Top of Data extract
-- ==== Sys2Proof/Word.lean ====
section
/-!
DEFINITION. The numbers and names that the rest of the model is written in: identifiers of stages, piers, channels and
so on (R4: what appears on a connector is numbered from 1 in the spec and from 0 here), dictionary values, and IEEE 754
binary32 rounding (R153).
-/

namespace Sys2Proof

/-- Stage n = 0..3 (R1); pier n carries stage n (R144). -/
abbrev StageId := Fin 4
/-- Timebase 0..7 (R172). -/
abbrev TbId := Fin 8
/-- Edge channel 1..24, counted from 0. -/
abbrev ChanId := Fin 24
/-- Trip group 0..7. -/
abbrev GroupId := Fin 8
/-- Trip source 0..75 (R186). -/
abbrev SrcId := Fin 76
/-- Driver die GD1..GD6, counted from 0. -/
abbrev GdId := Fin 6
/-- Driver channel 1..12, counted from 0. -/
abbrev DrvId := Fin 12
/-- Fibre port 1..8, counted from 0. -/
abbrev PortId := Fin 8
/-- SAR input 1..24, counted from 0. -/
abbrev AdcId := Fin 24
/-- Sigma-delta input 1..8, counted from 0. -/
abbrev SdId := Fin 8
/-- Filter chain 0..15. -/
abbrev ChainId := Fin 16
/-- Remote station 1..64, counted from 0. -/
abbrev StationId := Fin 64
/-- SOC instance 1..4 and contactor driver 1..4, counted from 0. -/
abbrev SocId := Fin 4
/-- Safety connection 0..15. -/
abbrev ConnId := Fin 16
/-- Check-value unit 0..7. -/
abbrev CvuId := Fin 8
/-- Field input 1..16, counted from 0. -/
abbrev DiId := Fin 16
/-- 24 V output 1..12, counted from 0. -/
abbrev DoId := Fin 12

/-- A value of the object dictionary: an integer of any of the integer types, a finite binary32 number, a NaN or
infinity, or the bytes of a VISIBLE_STRING or DOMAIN. -/
inductive Val where
  | int (v : Int)
  | real (q : Rat)
  | nonfinite
  | bytes (b : List Nat)
deriving DecidableEq, Repr, Inhabited

/-- Three phase quantities a, b, c. -/
structure Tri where
  a : Rat
  b : Rat
  c : Rat
deriving DecidableEq, Repr, Inhabited

/-- A space vector: (α, β) in the stationary frame or (d, q) in a rotating one. -/
structure Vec where
  x : Rat
  y : Rat
deriving DecidableEq, Repr, Inhabited

/-- The quotient n / d rounded to the nearest whole number, ties to even. -/
def roundNearestEven (n d : Nat) : Nat :=
  let q := n / d
  let r := n % d
  if 2 * r < d then q
  else if d < 2 * r then q + 1
  else if q % 2 = 0 then q else q + 1

/-- floor(log2(n / d)) for positive n and d. -/
def ratExponent (n d : Nat) : Int :=
  let e : Int := (Nat.log2 n : Int) - (Nat.log2 d : Int)
  let ge (e : Int) : Bool := if 0 ≤ e then decide (d * 2 ^ e.toNat ≤ n) else decide (d ≤ n * 2 ^ (-e).toNat)
  if ge e then e else e - 1

/-- The binary32 rounding of the magnitude n / d: 24 significant bits, round to nearest, ties to even; results below
the least normal number 2⁻¹²⁶ are flushed to zero (R153). The exponent is not bounded above here; `finite32` says
whether a number is finite. -/
def round32Mag (n d : Nat) : Rat :=
  if n = 0 then 0
  else
    let e := ratExponent n d
    let s := e - 23
    let m := if 0 ≤ s then roundNearestEven n (d * 2 ^ s.toNat) else roundNearestEven (n * 2 ^ (-s).toNat) d
    let v : Rat := if 0 ≤ s then ((m * 2 ^ s.toNat : Nat) : Rat) else mkRat (m : Int) (2 ^ (-s).toNat)
    if e < -126 then (if v < mkRat 1 (2 ^ 126) then 0 else v) else v

/-- binary32 rounding: to nearest, ties to even, subnormal results flushed to zero (R153). -/
def r32 (q : Rat) : Rat :=
  let m := round32Mag q.num.natAbs q.den
  if q.num < 0 then -m else m

/-- Whether a rounded value is below the binary32 overflow threshold, that is, finite. -/
def finite32 (q : Rat) : Bool := decide (q < (2 : Rat) ^ 128) && decide (-((2 : Rat) ^ 128) < q)

def Vec.zero : Vec := ⟨0, 0⟩
def Vec.add (u v : Vec) : Vec := ⟨r32 (u.x + v.x), r32 (u.y + v.y)⟩
def Vec.sub (u v : Vec) : Vec := ⟨r32 (u.x - v.x), r32 (u.y - v.y)⟩
def Vec.scale (k : Rat) (v : Vec) : Vec := ⟨r32 (k * v.x), r32 (k * v.y)⟩
/-- J of R59: rotation by +90°. -/
def Vec.rot90 (v : Vec) : Vec := ⟨-v.y, v.x⟩
def Vec.finite (v : Vec) : Bool := finite32 v.x && finite32 v.y

/-- clamp(u, lo, hi). -/
def clampR (u lo hi : Rat) : Rat := if u < lo then lo else if hi < u then hi else u
def clampI (u lo hi : Int) : Int := if u < lo then lo else if hi < u then hi else u
def absR (q : Rat) : Rat := if q < 0 then -q else q
def maxR (p q : Rat) : Rat := if p < q then q else p
def minR (p q : Rat) : Rat := if p < q then p else q

/-- The square root correctly rounded to binary32 (the divide/root unit of Table 7.1): an integer square root with 80
guard bits, the last of them sticky, rounded once. -/
def sqrt32 (q : Rat) : Rat :=
  if q ≤ 0 then 0
  else
    let n := q.num.toNat
    let d := q.den
    let e := ratExponent n d
    let k : Nat := 80 + (if e < 0 then (-e).toNat else 0)
    let scaled := n * 4 ^ k / d
    let root := Nat.sqrt scaled
    let exact := root * root * d == n * 4 ^ k
    let v := if exact then mkRat (root : Int) (2 ^ k) else mkRat ((2 * root + 1 : Nat) : Int) (2 ^ (k + 1))
    r32 v

/-- |v| of a vector. -/
def Vec.mag (v : Vec) : Rat := sqrt32 (r32 (v.x * v.x + r32 (v.y * v.y)))

/-- 2π as a binary32 constant. -/
def twoPi : Rat := mkRat 13176795 2097152

/-- The quotient rounded half up to a whole number ("rounded half up to a whole core cycle", R266 and others). -/
def roundHalfUp (q : Rat) : Int := (q + mkRat 1 2).floor

/-- round(x) to a whole number, ties to even, as binary32 arithmetic rounds (R153). -/
def roundEven (q : Rat) : Int :=
  let m : Int := (roundNearestEven q.num.natAbs q.den : Nat)
  if q.num < 0 then -m else m

/-- A signed quantity seen modulo 2³² (UQ0.32 angles, R153). -/
def wrap32 (z : Int) : Nat := (z % (2 ^ 32 : Int)).toNat

/-- Bits [lo + width − 1 : lo] of a register value. -/
def bitsAt (v lo width : Nat) : Nat := v / 2 ^ lo % 2 ^ width

/-- A register value with bits [lo + width − 1 : lo] replaced. -/
def setBitsAt (v lo width x : Nat) : Nat :=
  v - bitsAt v lo width * 2 ^ lo + (x % 2 ^ width) * 2 ^ lo

def boolNat (b : Bool) : Nat := if b then 1 else 0

/-- A mask with bit i set for each i of the list. -/
def maskOf (l : List Nat) : Nat := l.foldl (fun m i => m + 2 ^ i) 0

end Sys2Proof
end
Bottom of Data extract
Your instructions:
Each entry above is to be transcribed without alteration.

Result for this exercise:
-- ==== Sys2Proof/Word.lean ====
section
/-!
DEFINITION. The numbers and names that the rest of the model is written in: identifiers of stages, piers, channels and
so on (R4: what appears on a connector is numbered from 1 in the spec and from 0 here), dictionary values, and IEEE 754
binary32 rounding (R153).
-/

namespace Sys2Proof

/-- Stage n = 0..3 (R1); pier n carries stage n (R144). -/
abbrev StageId := Fin 4
/-- Timebase 0..7 (R172). -/
abbrev TbId := Fin 8
/-- Edge channel 1..24, counted from 0. -/
abbrev ChanId := Fin 24
/-- Trip group 0..7. -/
abbrev GroupId := Fin 8
/-- Trip source 0..75 (R186). -/
abbrev SrcId := Fin 76
/-- Driver die GD1..GD6, counted from 0. -/
abbrev GdId := Fin 6
/-- Driver channel 1..12, counted from 0. -/
abbrev DrvId := Fin 12
/-- Fibre port 1..8, counted from 0. -/
abbrev PortId := Fin 8
/-- SAR input 1..24, counted from 0. -/
abbrev AdcId := Fin 24
/-- Sigma-delta input 1..8, counted from 0. -/
abbrev SdId := Fin 8
/-- Filter chain 0..15. -/
abbrev ChainId := Fin 16
/-- Remote station 1..64, counted from 0. -/
abbrev StationId := Fin 64
/-- SOC instance 1..4 and contactor driver 1..4, counted from 0. -/
abbrev SocId := Fin 4
/-- Safety connection 0..15. -/
abbrev ConnId := Fin 16
/-- Check-value unit 0..7. -/
abbrev CvuId := Fin 8
/-- Field input 1..16, counted from 0. -/
abbrev DiId := Fin 16
/-- 24 V output 1..12, counted from 0. -/
abbrev DoId := Fin 12

/-- A value of the object dictionary: an integer of any of the integer types, a finite binary32 number, a NaN or
infinity, or the bytes of a VISIBLE_STRING or DOMAIN. -/
inductive Val where
  | int (v : Int)
  | real (q : Rat)
  | nonfinite
  | bytes (b : List Nat)
deriving DecidableEq, Repr, Inhabited

/-- Three phase quantities a, b, c. -/
structure Tri where
  a : Rat
  b : Rat
  c : Rat
deriving DecidableEq, Repr, Inhabited

/-- A space vector: (α, β) in the stationary frame or (d, q) in a rotating one. -/
structure Vec where
  x : Rat
  y : Rat
deriving DecidableEq, Repr, Inhabited

/-- The quotient n / d rounded to the nearest whole number, ties to even. -/
def roundNearestEven (n d : Nat) : Nat :=
  let q := n / d
  let r := n % d
  if 2 * r < d then q
  else if d < 2 * r then q + 1
  else if q % 2 = 0 then q else q + 1

/-- floor(log2(n / d)) for positive n and d. -/
def ratExponent (n d : Nat) : Int :=
  let e : Int := (Nat.log2 n : Int) - (Nat.log2 d : Int)
  let ge (e : Int) : Bool := if 0 ≤ e then decide (d * 2 ^ e.toNat ≤ n) else decide (d ≤ n * 2 ^ (-e).toNat)
  if ge e then e else e - 1

/-- The binary32 rounding of the magnitude n / d: 24 significant bits, round to nearest, ties to even; results below
the least normal number 2⁻¹²⁶ are flushed to zero (R153). The exponent is not bounded above here; `finite32` says
whether a number is finite. -/
def round32Mag (n d : Nat) : Rat :=
  if n = 0 then 0
  else
    let e := ratExponent n d
    let s := e - 23
    let m := if 0 ≤ s then roundNearestEven n (d * 2 ^ s.toNat) else roundNearestEven (n * 2 ^ (-s).toNat) d
    let v : Rat := if 0 ≤ s then ((m * 2 ^ s.toNat : Nat) : Rat) else mkRat (m : Int) (2 ^ (-s).toNat)
    if e < -126 then (if v < mkRat 1 (2 ^ 126) then 0 else v) else v

/-- binary32 rounding: to nearest, ties to even, subnormal results flushed to zero (R153). -/
def r32 (q : Rat) : Rat :=
  let m := round32Mag q.num.natAbs q.den
  if q.num < 0 then -m else m

/-- Whether a rounded value is below the binary32 overflow threshold, that is, finite. -/
def finite32 (q : Rat) : Bool := decide (q < (2 : Rat) ^ 128) && decide (-((2 : Rat) ^ 128) < q)

def Vec.zero : Vec := ⟨0, 0⟩
def Vec.add (u v : Vec) : Vec := ⟨r32 (u.x + v.x), r32 (u.y + v.y)⟩
def Vec.sub (u v : Vec) : Vec := ⟨r32 (u.x - v.x), r32 (u.y - v.y)⟩
def Vec.scale (k : Rat) (v : Vec) : Vec := ⟨r32 (k * v.x), r32 (k * v.y)⟩
/-- J of R59: rotation by +90°. -/
def Vec.rot90 (v : Vec) : Vec := ⟨-v.y, v.x⟩
def Vec.finite (v : Vec) : Bool := finite32 v.x && finite32 v.y

/-- clamp(u, lo, hi). -/
def clampR (u lo hi : Rat) : Rat := if u < lo then lo else if hi < u then hi else u
def clampI (u lo hi : Int) : Int := if u < lo then lo else if hi < u then hi else u
def absR (q : Rat) : Rat := if q < 0 then -q else q
def maxR (p q : Rat) : Rat := if p < q then q else p
def minR (p q : Rat) : Rat := if p < q then p else q

/-- The square root correctly rounded to binary32 (the divide/root unit of Table 7.1): an integer square root with 80
guard bits, the last of them sticky, rounded once. -/
def sqrt32 (q : Rat) : Rat :=
  if q ≤ 0 then 0
  else
    let n := q.num.toNat
    let d := q.den
    let e := ratExponent n d
    let k : Nat := 80 + (if e < 0 then (-e).toNat else 0)
    let scaled := n * 4 ^ k / d
    let root := Nat.sqrt scaled
    let exact := root * root * d == n * 4 ^ k
    let v := if exact then mkRat (root : Int) (2 ^ k) else mkRat ((2 * root + 1 : Nat) : Int) (2 ^ (k + 1))
    r32 v

/-- |v| of a vector. -/
def Vec.mag (v : Vec) : Rat := sqrt32 (r32 (v.x * v.x + r32 (v.y * v.y)))

/-- 2π as a binary32 constant. -/
def twoPi : Rat := mkRat 13176795 2097152

/-- The quotient rounded half up to a whole number ("rounded half up to a whole core cycle", R266 and others). -/
def roundHalfUp (q : Rat) : Int := (q + mkRat 1 2).floor

/-- round(x) to a whole number, ties to even, as binary32 arithmetic rounds (R153). -/
def roundEven (q : Rat) : Int :=
  let m : Int := (roundNearestEven q.num.natAbs q.den : Nat)
  if q.num < 0 then -m else m

/-- A signed quantity seen modulo 2³² (UQ0.32 angles, R153). -/
def wrap32 (z : Int) : Nat := (z % (2 ^ 32 : Int)).toNat

/-- Bits [lo + width − 1 : lo] of a register value. -/
def bitsAt (v lo width : Nat) : Nat := v / 2 ^ lo % 2 ^ width

/-- A register value with bits [lo + width − 1 : lo] replaced. -/
def setBitsAt (v lo width x : Nat) : Nat :=
  v - bitsAt v lo width * 2 ^ lo + (x % 2 ^ width) * 2 ^ lo

def boolNat (b : Bool) : Nat := if b then 1 else 0

/-- A mask with bit i set for each i of the list. -/
def maskOf (l : List Nat) : Nat := l.foldl (fun m i => m + 2 ^ i) 0

end Sys2Proof
end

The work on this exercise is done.